### WORK INSTRUCTIONS
Among the entries that follow, count the lines that contain the word "Refusal" and say how many there are, writing nothing else.

### ENTRIES SUPPLIED
-- ==== Sys2Proof/Machine/Core.lean ====
section
/-! DEFINITION. The machine as the host's interface takes it. -/

def Sys2Proof.core : Host.Core :=
  { State := Sys2Proof.Machine.State
    Fault := Sys2Proof.Machine.Fault
    Refusal := Sys2Proof.Machine.Refusal
    step := Sys2Proof.Machine.step
    reset := Sys2Proof.Machine.State.reset }
end

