-- ==== Sys2Proof/Safety.lean ====
section
/-! DEFINITION. What the statements call a safe run: memory keeps its canonical form, and an instruction that
completes leaves its core unfrozen. -/

namespace Sys2Proof.Machine

/-- Memory is in its canonical form. -/
def State.MemOk (s : State) : Prop := Memory.wf s.mem = true

/-- The instruction has completed: its strand goes on. -/
def Completes (o : Host.Outcome State Fault Refusal) (t : State) : Prop := o = .next t ∧ t.retired = true

/-- The step neither stops the machine nor is left out of the model. -/
def Runs (o : Host.Outcome State Fault Refusal) : Prop := ∃ t, o = .next t

end Sys2Proof.Machine
end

### COMPLETED TASK
3